Editorial
Tecnologia para um trânsito mais seguro e eficiente em Ponta Grossa
Da Redação | 10 de julho de 2026 - 01:24
O debate sobre a implantação de novas tecnologias para a gestão do trânsito em Ponta Grossa não pode ser reduzido à velha discussão entre ser favorável ou contrário aos radares. Essa é uma visão simplista de um problema complexo. A cidade cresceu, ampliou sua frota de veículos, tornou-se um dos principais entroncamentos rodoviários do Sul do Brasil e passou a conviver com desafios de mobilidade que exigem soluções modernas, baseadas em dados e inteligência operacional.
A reabertura da licitação de R$ 15,7 milhões para implantação de equipamentos de fiscalização eletrônica, monitoramento e análise do fluxo viário representa uma oportunidade para que o município dê um passo importante na modernização da gestão do trânsito. O investimento precisa ser avaliado pelos resultados que pode proporcionar e não apenas pelo custo financeiro ou pelo número de equipamentos instalados.
Ponta Grossa possui características urbanas que tornam a circulação especialmente desafiadora. Boa parte da malha viária foi concebida quando a cidade possuía uma população e uma frota muito inferiores às atuais. Ruas estreitas, cruzamentos complexos, intenso fluxo de caminhões, crescimento acelerado da urbanização e concentração de atividades comerciais fazem com que pequenos incidentes provoquem congestionamentos e aumentem o risco de acidentes.
A expansão da frota registrada nos últimos anos agravou esse cenário. São centenas de milhares de veículos compartilhando um espaço urbano que, em muitos pontos, já não comporta o volume diário de circulação. Soma-se a isso um comportamento preocupante de parcela dos condutores. Os elevados índices de autuações demonstram que ainda há excesso de velocidade, avanço de sinal, desrespeito às regras de circulação e outras infrações que colocam em risco motoristas, motociclistas, ciclistas e pedestres.
Nesse contexto, a tecnologia deixa de ser um instrumento meramente arrecadatório para assumir papel estratégico na preservação de vidas. Lombadas eletrônicas, radares inteligentes, câmeras com leitura automática de placas e sistemas de monitoramento em tempo real permitem identificar pontos críticos, orientar intervenções de engenharia, ajustar tempos semafóricos e direcionar ações educativas e de fiscalização.
É evidente que nenhum equipamento resolve sozinho os problemas do trânsito.
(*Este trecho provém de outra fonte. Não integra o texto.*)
theorem State.ebytes_succ (s : State) (e o k : Nat) : s.ebytes e o (k + 1) = s.ebyte e o :: s.ebytes e (o + 1) k := by
  simp only [State.ebytes, rangeFrom, List.range_succ_eq_map, List.map_cons, List.map_map, Nat.add_zero]
  congr 2
  funext i
  simp only [Function.comp_apply]
  congr 1
  omega

/-- Bytes written below the splice table read back. -/
theorem State.ebytes_winWrite (s : State) (e : Nat) {o : Nat} (bs : List Byte) (h : o + bs.length ≤ 0x28000) :
    (s.winWrite e o bs).ebytes e o bs.length = bs := by
  induction bs generalizing s o with
  | nil => rfl
  | cons b bs ih =>
    rw [List.length_cons] at h ⊢
    rw [State.ebytes_succ, State.winWrite_cons, if_neg (by omega), State.ebyte_winWrite_below _ _ _ _ o.lt_succ_self,
      State.ebyte_eput_self, ih _ (by omega)]

/-- The offset of byte `o` of the debug window of engine `e`. -/
def engineOff (e o : Nat) : Nat := 0x400000 + 0x40000 * e + o

theorem engineOff_split {e o : Nat} (h : o < 0x40000) :
    (engineOff e o - 0x400000) / 0x40000 = e ∧ (engineOff e o - 0x400000) % 0x40000 = o := by
  simp only [engineOff]
  omega

theorem engineOff_range {c : Cfg} {e o : Nat} (he : e < c.engines) (ho : o < 0x40000) :
    0x400000 ≤ engineOff e o ∧ engineOff e o < 0x700000 := by
  have : c.engines ≤ 12 := by cases c <;> decide
  simp only [engineOff]
  omega

/-- A write of an engine memory of 1, 2 or 4 aligned bytes is one access of the debug window (02_boundary_and_access.md R45, R46). -/
theorem State.busWrite_engine {s : State} {e o size : Nat} (data : BitVec 64) (hs : size = 1 ∨ size = 2 ∨ size = 4) (ha : o % size = 0)
    (he : e < s.cfg.engines) (ho : o < 0x40000) :
    s.busWrite 0 (engineOff e o) size data = s.winEngine 0 (engineOff e o) (some (natLe size data.toNat)) := by
  obtain ⟨hl, hh⟩ := engineOff_range he ho
  have hal : engineOff e o % size = 0 := by
    obtain rfl | rfl | rfl := hs <;> (simp only [engineOff]; omega)
  rw [State.busWrite, goodAccess_eq_true (by omega) hal, if_neg (by decide), if_neg (by omega)]
  split
  · next h4 =>
    subst h4
    have hd : natLe 4 (data.extractLsb' 0 32).toNat = natLe 4 data.toNat := by
      rw [BitVec.extractLsb'_toNat, Nat.shiftRight_zero]
      exact natLe_mod 4 _
    rw [State.write32, if_neg (by omega), if_pos ⟨hl, hh⟩, hd]
  · rw [if_pos ⟨hl, hh⟩]

/-- What the window does with a write. -/
theorem State.winEngine_write {s : State} {e o : Nat} (bs : List Byte) (he : e < s.cfg.engines) (ho : o < 0x40000)
    (hu : s.islandUp (engineOff e o) = true) :
    s.winEngine 0 (engineOff e o) (some bs) =
      if (ememEnd o true).isNone = true ∨ s.ememOpen e = false then s.deny else (s.answer false 0).winWrite e o bs := by
  obtain ⟨h1, h2⟩ := engineOff_split (e := e) ho
  have hne : ¬ s.cfg.engines ≤ e := by omega
  rw [State.winEngine, h1, h2]
  cases hx : ememEnd o true <;> cases hop : s.ememOpen e <;> simp [hx, hu, hne]

/-- What the window answers to a read. -/
theorem State.winEngine_read {s : State} {e o x : Nat} (he : e < s.cfg.engines) (ho : o < 0x40000)
    (hu : s.islandUp (engineOff e o) = true) (hx : ememEnd o false = some x) :
    s.winEngine 0 (engineOff e o) none = s.answer false (leNat (s.ebytes e o 4)) := by
  obtain ⟨h1, h2⟩ := engineOff_split (e := e) ho
  have hne : ¬ s.cfg.engines ≤ e := by omega
  rw [State.winEngine, h1, h2]
  simp [hx, hu, hne]

/-- A memory that the window writes, and that is not the splice table, ends below that table. -/
theorem below_splices {o size x : Nat} (hs : size = 1 ∨ size = 2 ∨ size = 4) (ha : o % size = 0) (hx : ememEnd o true = some x)
    (h : o < 0x28000 ∨ 0x28400 ≤ o) : o + size ≤ 0x28000 := by
  have ho : o < 0x28000 := by
    by_contra hge
    rw [ememEnd, if_neg (by omega), if_neg (by omega), if_neg (by simp)] at hx
    exact nomatch hx
  obtain rfl | rfl | rfl := hs <;> omega

/-- A read of at most 4 bytes answers the addressed bytes of its word (02_boundary_and_access.md R47). -/
theorem State.busRead_answer {s t : State} {fn off size n : Nat} (hs : size = 1 ∨ size = 2 ∨ size = 4) (ha : off % size = 0)
    (hn : n < 2 ^ 32) (hr : s.read32 fn (off / 4 * 4) = t.answer false n) :
    s.busRead fn off size = t.answer false (n / 2 ^ (8 * (off % 4)) % 2 ^ (8 * size)) := by
  have hd : (t.answer false n).ansData = n := by
    show (BitVec.ofNat 64 n).toNat = n
    rw [BitVec.toNat_ofNat]
    omega
  have he : (t.answer false n).erred = false := rfl
  rw [State.busRead, goodAccess_eq_true (by omega) ha, if_neg (by decide), if_neg (by omega), hr]
  dsimp only
  rw [he, if_neg (by decide), hd]
  rfl

/-- A read of 4 bytes answers its word. -/
theorem State.busRead_four_answer {s t : State} {fn off n : Nat} (h : off % 4 = 0) (hn : n < 2 ^ 32)
    (hr : s.read32 fn off = t.answer false n) : s.busRead fn off 4 = t.answer false n := by
  have h4 : off / 4 * 4 = off := by omega
  rw [State.busRead_answer (.inr (.inr rfl)) h hn (h4 ▸ hr), h, Nat.mul_zero, Nat.pow_zero, Nat.div_one, Nat.mod_eq_of_lt hn]

/-- Writes and reads of an engine's memories (02_boundary_and_access.md R45; 09_engine_threads.md R240). -/
theorem slavePort_engine (s : State) (e o size : Nat) (data : BitVec 64) (hs : size = 1 ∨ size = 2 ∨ size = 4) (ha : o % size = 0)
    (ho : o < 0x40000) (he : e < s.cfg.engines) (hu : s.islandUp (0x400000 + 0x40000 * e + o) = true) :
    ((∃ x, ememEnd o true = some x) → s.ememOpen e = true → (o < 0x28000 ∨ 0x28400 ≤ o) →
      ∃ t, exec (.registerWrite 0 (0x400000 + 0x40000 * e + o) size data) s = .next t ∧ t.slv = some ⟨false, 0⟩ ∧
        t.ebytes e o size = natLe size data.toNat ∧ t.regs = s.regs) ∧
    (s.ememOpen e = false →
      ∃ t, exec (.registerWrite 0 (0x400000 + 0x40000 * e + o) size data) s = .next t ∧ t.slv = some ⟨true, 0⟩ ∧ t.emem = s.emem) ∧
    ((∃ x, ememEnd o false = some x) → size = 4 →
      ∃ t, exec (.counterLatchRead 0 (0x400000 + 0x40000 * e + o) 4) s = .next t ∧
        t.slv = some ⟨false, BitVec.ofNat 64 (leNat (s.ebytes e o 4))⟩ ∧ t.emem = s.emem ∧ t.regs = s.regs) := by
  change s.islandUp (engineOff e o) = true at hu
  have hw : exec (.registerWrite 0 (engineOff e o) size data) s = .next
      (if (ememEnd o true).isNone = true ∨ s.ememOpen e = false then s.deny
       else (s.answer false 0).winWrite e o (natLe size data.toNat)) := by
    rw [exec_registerWrite, State.busWrite_engine data hs ha he ho, State.winEngine_write _ he ho hu]
  refine ⟨fun ⟨x, hx⟩ hop hsp => ?_, fun hop => ?_, fun ⟨x, hx⟩ h4 => ?_⟩
  · rw [hx, hop, if_neg (by simp)] at hw
    have hk := State.winWrite_keeps (Keeps.refl (ar := [.emem]) (s.answer false 0)) e o (natLe size data.toNat) (Allows.refl _)
    have hb := State.ebytes_winWrite (s.answer false 0) e (o := o) (natLe size data.toNat)
      (by rw [natLe_length]; exact below_splices hs ha hx hsp)
    rw [natLe_length] at hb
    exact ⟨_, hw, hk.1 .slv (by decide), hb, hk.1 .regs (by decide)⟩
  · rw [if_pos (.inr hop)] at hw
    exact ⟨_, hw, rfl, rfl⟩
  · subst h4
    obtain ⟨hl, hh⟩ := engineOff_range he ho
    have hal : engineOff e o % 4 = 0 := by
      simp only [engineOff]
      omega
    have hlt : leNat (s.ebytes e o 4) < 2 ^ 32 := (leNat_lt _).trans_eq (by simp [State.ebytes, rangeFrom])
    have hr : s.read32 0 (engineOff e o) = s.answer false (leNat (s.ebytes e o 4)) := by
      rw [State.read32, if_neg (by omega), if_pos ⟨hl, hh⟩, State.winEngine_read he ho hu hx]
    exact ⟨_, congrArg Host.Outcome.next (State.busRead_four_answer hal hlt hr), rfl, rfl, rfl⟩

/-! ### Reads of registers (02_boundary_and_access.md R47, R54) -/

/-- The register words, besides the counters, whose read has an effect of its own. -/
def readActions : List Nat :=
  [O.TB_SNAP_NS, O.TB_SNAP_NS + 0x8000, O.TRK_SLOT_DATA 0, O.TRK_SLOT_DATA 1, O.PRS_NODE_DATA 0, O.PRS_NODE_DATA 1,
    O.MEM_DBG_DATA, O.MEM_DBG_DATA + 4]

theorem readActions_not_isCounter : ∀ k ∈ readActions, isCounter k = false := by decide

/-- A read of any other register word. -/
theorem State.readKey_of_not_mem {s : State} {key : Nat} (ht : s.tbStopped key = false) (hk : key ∉ readActions) :
    s.readKey key =
      if isCounter key then
        (if s.followCnt key then s.answer false 0
         else if key % 8 = 0 then (s.latchHigh key).answer false (s.rd key).toNat
         else s.answer false (s.held key).toNat)
      else
        match latchedWord key with
        | some 0 => (s.latchNext key 3).answer false (s.rd key).toNat
        | some _ => s.answer false (s.held key).toNat
        | none => s.answer false (s.view key).toNat := by
  simp only [readActions, List.mem_cons, List.not_mem_nil, or_false, not_or] at hk
  obtain ⟨h1, h2, h3, h4, h5, h6, h7, h8⟩ := hk
  exact (if_neg (by simp [ht])).trans <| (if_neg h1).trans <| (if_neg h2).trans <| (if_neg h3).trans <| (if_neg h4).trans <|
    (if_neg h5).trans <| (if_neg h6).trans <| (if_neg h7).trans (if_neg h8)

/-- A read of a word without an effect shows its view. -/
theorem State.readKey_view {s : State} {key : Nat} (ht : s.tbStopped key = false) (hc : isCounter key = false)
    (hl : latchedWord key = none) (hk : key ∉ readActions) : s.readKey key = s.answer false (s.view key).toNat := by
  rw [State.readKey_of_not_mem ht hk, if_neg (by simp [hc]), hl]

/-- A read of a counter: its low word latches the high one, which is read from there (R54). -/
theorem State.readKey_counter {s : State} {key : Nat} (ht : s.tbStopped key = false) (hc : isCounter key = true)
    (hf : s.followCnt key = false) :
    s.readKey key = if key % 8 = 0 then (s.latchHigh key).answer false (s.rd key).toNat else s.answer false (s.held key).toNat := by
  have hk : key ∉ readActions := fun h => Bool.false_ne_true ((readActions_not_isCounter key h).symm.trans hc)
  rw [State.readKey_of_not_mem ht hk, if_pos hc, if_neg (by simp [hf])]

theorem State.Reaches.read32 {s : State} {off key : Nat} (h : s.Reaches off key) (ho : off < 0x100000) :
    s.read32 0 off = (s.answer false 0).readKey key := by
  rw [State.read32_register _ _ (.inl ho), h.access]

theorem State.view_answer (s : State) (e : Bool) (n k : Nat) : (s.answer e n).view k = s.view k := rfl

theorem State.Reaches.read_view {s : State} {off key : Nat} (h : s.Reaches off key) (ho : off < 0x100000)
    (ht : s.tbStopped key = false) (hc : isCounter key = false) (hl : latchedWord key = none) (hk : key ∉ readActions) :
    s.read32 0 off = (s.answer false 0).answer false (s.view key).toNat := by
  rw [h.read32 ho, State.readKey_view (s := s.answer false 0) ht hc hl hk, State.view_answer]

/-- A read of a register word without an effect, whole or by byte. -/
theorem slavePort_read {s : State} {off key : Nat} (h4 : off % 4 = 0) (ho : off < 0x100000) (h : s.Reaches off key)
    (ht : s.tbStopped key = false) (hc : isCounter key = false) (hl : latchedWord key = none) (hk : key ∉ readActions) :
    (∃ t, exec (.counterLatchRead 0 off 4) s = .next t ∧ t.slv = some ⟨false, BitVec.ofNat 64 (s.view key).toNat⟩ ∧ t.regs = s.regs) ∧
    ∀ b, b < 4 → ∃ t, exec (.counterLatchRead 0 (off + b) 1) s = .next t ∧
      t.slv = some ⟨false, BitVec.ofNat 64 (getBits (s.view key) (8 * b) 8)⟩ ∧ t.regs = s.regs := by
  have hr := h.read_view ho ht hc hl hk
  refine ⟨⟨_, congrArg Host.Outcome.next (State.busRead_four_answer h4 (s.view key).isLt hr), rfl, rfl⟩, fun b hb => ?_⟩
  have hw : (off + b) / 4 * 4 = off := by omega
  have hm : (off + b) % 4 = b := by omega
  have hbyte := State.busRead_answer (.inl rfl) (Nat.mod_one (off + b)) (s.view key).isLt (hw.symm ▸ hr)
  rw [hm] at hbyte
  refine ⟨_, congrArg Host.Outcome.next hbyte, ?_, rfl⟩
  rw [getBits, Nat.shiftRight_eq_div_pow]
  rfl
Educação permanente, melhoria da infraestrutura, sinalização adequada e planejamento urbano continuam sendo pilares fundamentais. Entretanto, administrar uma cidade do porte de Ponta Grossa sem informações qualificadas sobre fluxo, velocidade e comportamento dos veículos significa tomar decisões às cegas.
A fiscalização eletrônica deve ser conduzida com absoluta transparência, critérios técnicos e ampla divulgação dos locais de instalação. Seu objetivo principal precisa ser reduzir acidentes e aumentar a segurança viária, e não ampliar a arrecadação municipal. Quando bem planejada, a tecnologia induz mudanças de comportamento e cria uma cultura de respeito às normas de circulação.
Mais do que instalar radares, Ponta Grossa tem a oportunidade de construir um sistema inteligente de gestão do trânsito. Em uma cidade que cresce continuamente, concentra importantes corredores logísticos e enfrenta limitações estruturais em suas vias, investir em inteligência viária não é luxo. É uma necessidade para tornar a mobilidade mais segura, eficiente e compatível com a realidade de um município que pretende continuar se desenvolvendo sem comprometer a qualidade de vida de seus cidadãos.